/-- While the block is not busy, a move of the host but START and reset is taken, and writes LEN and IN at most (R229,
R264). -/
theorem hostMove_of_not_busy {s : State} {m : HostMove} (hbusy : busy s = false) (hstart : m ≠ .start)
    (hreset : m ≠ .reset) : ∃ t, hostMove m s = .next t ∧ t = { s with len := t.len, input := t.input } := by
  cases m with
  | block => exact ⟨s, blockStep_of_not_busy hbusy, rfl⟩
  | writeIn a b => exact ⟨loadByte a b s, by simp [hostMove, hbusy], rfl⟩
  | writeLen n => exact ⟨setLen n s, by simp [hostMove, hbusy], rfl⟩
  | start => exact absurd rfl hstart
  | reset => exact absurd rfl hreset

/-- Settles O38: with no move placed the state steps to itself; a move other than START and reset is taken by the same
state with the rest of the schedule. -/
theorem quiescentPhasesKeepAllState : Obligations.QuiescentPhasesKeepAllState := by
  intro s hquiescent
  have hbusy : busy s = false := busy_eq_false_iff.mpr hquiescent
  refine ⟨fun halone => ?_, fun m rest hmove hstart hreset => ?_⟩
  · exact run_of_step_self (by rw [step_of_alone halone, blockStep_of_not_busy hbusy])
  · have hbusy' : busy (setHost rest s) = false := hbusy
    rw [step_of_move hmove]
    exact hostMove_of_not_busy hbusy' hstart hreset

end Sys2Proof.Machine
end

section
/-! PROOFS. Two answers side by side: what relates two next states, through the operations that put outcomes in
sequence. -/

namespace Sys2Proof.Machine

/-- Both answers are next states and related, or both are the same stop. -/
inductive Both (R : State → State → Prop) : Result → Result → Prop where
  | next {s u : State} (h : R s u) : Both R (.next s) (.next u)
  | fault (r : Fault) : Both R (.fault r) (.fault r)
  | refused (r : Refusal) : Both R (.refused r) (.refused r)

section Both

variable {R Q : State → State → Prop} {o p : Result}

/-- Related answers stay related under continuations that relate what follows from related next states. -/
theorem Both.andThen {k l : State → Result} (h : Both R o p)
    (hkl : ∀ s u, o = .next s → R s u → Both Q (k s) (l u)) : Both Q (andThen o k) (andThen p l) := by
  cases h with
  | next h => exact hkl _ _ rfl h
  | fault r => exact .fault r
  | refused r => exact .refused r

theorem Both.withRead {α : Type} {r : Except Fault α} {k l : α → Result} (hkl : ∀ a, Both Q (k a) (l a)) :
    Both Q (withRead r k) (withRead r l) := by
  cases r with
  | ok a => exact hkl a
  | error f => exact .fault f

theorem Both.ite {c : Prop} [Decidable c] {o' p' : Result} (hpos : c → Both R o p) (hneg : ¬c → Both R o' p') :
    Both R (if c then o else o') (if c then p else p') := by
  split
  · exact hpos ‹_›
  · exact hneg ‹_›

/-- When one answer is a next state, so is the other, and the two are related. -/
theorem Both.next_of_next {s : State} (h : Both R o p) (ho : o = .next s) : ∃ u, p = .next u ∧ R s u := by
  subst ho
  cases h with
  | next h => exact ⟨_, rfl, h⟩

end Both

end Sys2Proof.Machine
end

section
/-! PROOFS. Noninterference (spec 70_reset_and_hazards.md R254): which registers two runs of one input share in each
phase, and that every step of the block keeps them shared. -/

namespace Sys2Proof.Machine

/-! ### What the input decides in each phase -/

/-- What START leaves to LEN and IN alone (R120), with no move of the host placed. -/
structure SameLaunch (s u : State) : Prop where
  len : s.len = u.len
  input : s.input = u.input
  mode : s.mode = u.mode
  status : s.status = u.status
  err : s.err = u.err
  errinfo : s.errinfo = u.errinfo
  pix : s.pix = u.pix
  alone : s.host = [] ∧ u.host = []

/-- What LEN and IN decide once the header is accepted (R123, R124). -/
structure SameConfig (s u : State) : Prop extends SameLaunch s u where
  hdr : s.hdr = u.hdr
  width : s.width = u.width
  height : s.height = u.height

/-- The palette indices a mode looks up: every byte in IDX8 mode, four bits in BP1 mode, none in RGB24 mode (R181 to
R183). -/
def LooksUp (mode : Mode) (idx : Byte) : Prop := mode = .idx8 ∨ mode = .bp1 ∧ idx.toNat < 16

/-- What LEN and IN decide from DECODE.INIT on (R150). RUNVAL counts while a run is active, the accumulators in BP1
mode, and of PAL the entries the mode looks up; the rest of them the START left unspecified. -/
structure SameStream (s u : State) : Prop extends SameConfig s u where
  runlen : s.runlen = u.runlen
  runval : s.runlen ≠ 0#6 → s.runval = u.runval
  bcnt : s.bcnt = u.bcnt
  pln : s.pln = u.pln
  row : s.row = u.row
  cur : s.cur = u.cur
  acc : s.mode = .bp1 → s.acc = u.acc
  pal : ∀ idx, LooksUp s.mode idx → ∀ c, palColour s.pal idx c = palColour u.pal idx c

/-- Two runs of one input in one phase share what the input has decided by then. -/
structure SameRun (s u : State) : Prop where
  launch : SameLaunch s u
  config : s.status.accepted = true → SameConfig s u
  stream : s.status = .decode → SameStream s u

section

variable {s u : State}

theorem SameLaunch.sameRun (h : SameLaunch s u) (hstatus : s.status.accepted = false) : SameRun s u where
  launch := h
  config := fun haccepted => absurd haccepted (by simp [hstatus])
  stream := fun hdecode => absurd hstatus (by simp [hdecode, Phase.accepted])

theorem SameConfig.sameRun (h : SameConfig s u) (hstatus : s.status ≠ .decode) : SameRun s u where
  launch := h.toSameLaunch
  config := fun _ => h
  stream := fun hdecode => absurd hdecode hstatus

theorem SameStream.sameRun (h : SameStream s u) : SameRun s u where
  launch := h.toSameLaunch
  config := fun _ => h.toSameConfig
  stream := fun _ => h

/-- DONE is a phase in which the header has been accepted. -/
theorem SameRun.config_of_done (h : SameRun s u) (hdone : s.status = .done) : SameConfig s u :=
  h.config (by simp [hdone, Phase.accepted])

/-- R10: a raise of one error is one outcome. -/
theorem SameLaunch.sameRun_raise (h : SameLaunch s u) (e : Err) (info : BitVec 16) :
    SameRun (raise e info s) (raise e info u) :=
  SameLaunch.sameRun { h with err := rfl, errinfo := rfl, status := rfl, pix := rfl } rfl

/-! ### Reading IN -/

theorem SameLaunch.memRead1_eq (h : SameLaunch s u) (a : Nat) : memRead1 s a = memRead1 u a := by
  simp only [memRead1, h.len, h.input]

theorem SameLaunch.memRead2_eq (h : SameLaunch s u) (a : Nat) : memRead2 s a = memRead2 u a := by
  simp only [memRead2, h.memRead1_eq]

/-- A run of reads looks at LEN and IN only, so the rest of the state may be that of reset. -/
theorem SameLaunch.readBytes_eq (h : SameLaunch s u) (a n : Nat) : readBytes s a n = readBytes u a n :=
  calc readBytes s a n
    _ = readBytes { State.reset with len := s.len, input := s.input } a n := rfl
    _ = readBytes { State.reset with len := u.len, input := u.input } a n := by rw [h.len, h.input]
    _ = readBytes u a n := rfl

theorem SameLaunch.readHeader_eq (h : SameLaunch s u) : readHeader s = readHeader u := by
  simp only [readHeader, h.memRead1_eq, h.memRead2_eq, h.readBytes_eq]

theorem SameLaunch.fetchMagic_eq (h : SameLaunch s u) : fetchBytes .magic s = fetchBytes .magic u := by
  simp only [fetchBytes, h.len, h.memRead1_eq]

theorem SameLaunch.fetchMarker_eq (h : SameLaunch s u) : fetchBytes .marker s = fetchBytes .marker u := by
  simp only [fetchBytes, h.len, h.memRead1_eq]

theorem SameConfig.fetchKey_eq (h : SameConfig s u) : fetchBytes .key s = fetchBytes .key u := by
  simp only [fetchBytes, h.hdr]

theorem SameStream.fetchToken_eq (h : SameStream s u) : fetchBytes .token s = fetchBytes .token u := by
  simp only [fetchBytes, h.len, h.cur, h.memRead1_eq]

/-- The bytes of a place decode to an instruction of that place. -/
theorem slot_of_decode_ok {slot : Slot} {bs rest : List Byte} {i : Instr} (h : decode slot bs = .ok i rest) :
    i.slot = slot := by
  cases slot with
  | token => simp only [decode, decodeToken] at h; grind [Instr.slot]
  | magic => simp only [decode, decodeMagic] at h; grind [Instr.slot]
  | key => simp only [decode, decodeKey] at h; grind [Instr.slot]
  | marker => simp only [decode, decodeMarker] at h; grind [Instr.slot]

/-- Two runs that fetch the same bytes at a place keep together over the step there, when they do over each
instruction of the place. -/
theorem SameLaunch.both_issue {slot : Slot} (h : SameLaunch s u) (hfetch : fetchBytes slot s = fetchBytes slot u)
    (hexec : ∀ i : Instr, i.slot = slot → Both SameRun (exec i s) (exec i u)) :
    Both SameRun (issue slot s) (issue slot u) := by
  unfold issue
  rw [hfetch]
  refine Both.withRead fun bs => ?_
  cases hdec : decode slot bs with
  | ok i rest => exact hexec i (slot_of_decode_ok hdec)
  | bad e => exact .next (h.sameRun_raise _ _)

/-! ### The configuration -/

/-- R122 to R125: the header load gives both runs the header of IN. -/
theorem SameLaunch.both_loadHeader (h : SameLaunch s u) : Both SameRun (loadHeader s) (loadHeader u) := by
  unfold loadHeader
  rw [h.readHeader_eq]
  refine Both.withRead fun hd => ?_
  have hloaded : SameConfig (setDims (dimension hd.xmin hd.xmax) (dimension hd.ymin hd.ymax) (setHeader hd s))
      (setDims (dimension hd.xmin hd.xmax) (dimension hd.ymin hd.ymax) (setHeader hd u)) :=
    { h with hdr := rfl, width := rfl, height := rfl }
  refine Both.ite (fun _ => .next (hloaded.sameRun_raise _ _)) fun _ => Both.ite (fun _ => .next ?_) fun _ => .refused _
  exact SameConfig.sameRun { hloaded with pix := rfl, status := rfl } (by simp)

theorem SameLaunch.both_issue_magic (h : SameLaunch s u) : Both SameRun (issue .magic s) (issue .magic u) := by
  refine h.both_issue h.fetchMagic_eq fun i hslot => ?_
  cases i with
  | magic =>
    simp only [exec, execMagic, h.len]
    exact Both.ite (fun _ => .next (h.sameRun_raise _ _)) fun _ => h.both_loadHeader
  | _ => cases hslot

========================================

Task prompt:
Restate word for word the lines of the data above, starting at the line containing "structure SameRun (s u : State) : Prop where" and ending at the line containing "been accepted. -/", both included, and nothing more.

Result below:
structure SameRun (s u : State) : Prop where
  launch : SameLaunch s u
  config : s.status.accepted = true → SameConfig s u
  stream : s.status = .decode → SameStream s u

section

variable {s u : State}

theorem SameLaunch.sameRun (h : SameLaunch s u) (hstatus : s.status.accepted = false) : SameRun s u where
  launch := h
  config := fun haccepted => absurd haccepted (by simp [hstatus])
  stream := fun hdecode => absurd hstatus (by simp [hdecode, Phase.accepted])

theorem SameConfig.sameRun (h : SameConfig s u) (hstatus : s.status ≠ .decode) : SameRun s u where
  launch := h.toSameLaunch
  config := fun _ => h
  stream := fun hdecode => absurd hdecode hstatus

theorem SameStream.sameRun (h : SameStream s u) : SameRun s u where
  launch := h.toSameLaunch
  config := fun _ => h.toSameConfig
  stream := fun _ => h

/-- DONE is a phase in which the header has been accepted. -/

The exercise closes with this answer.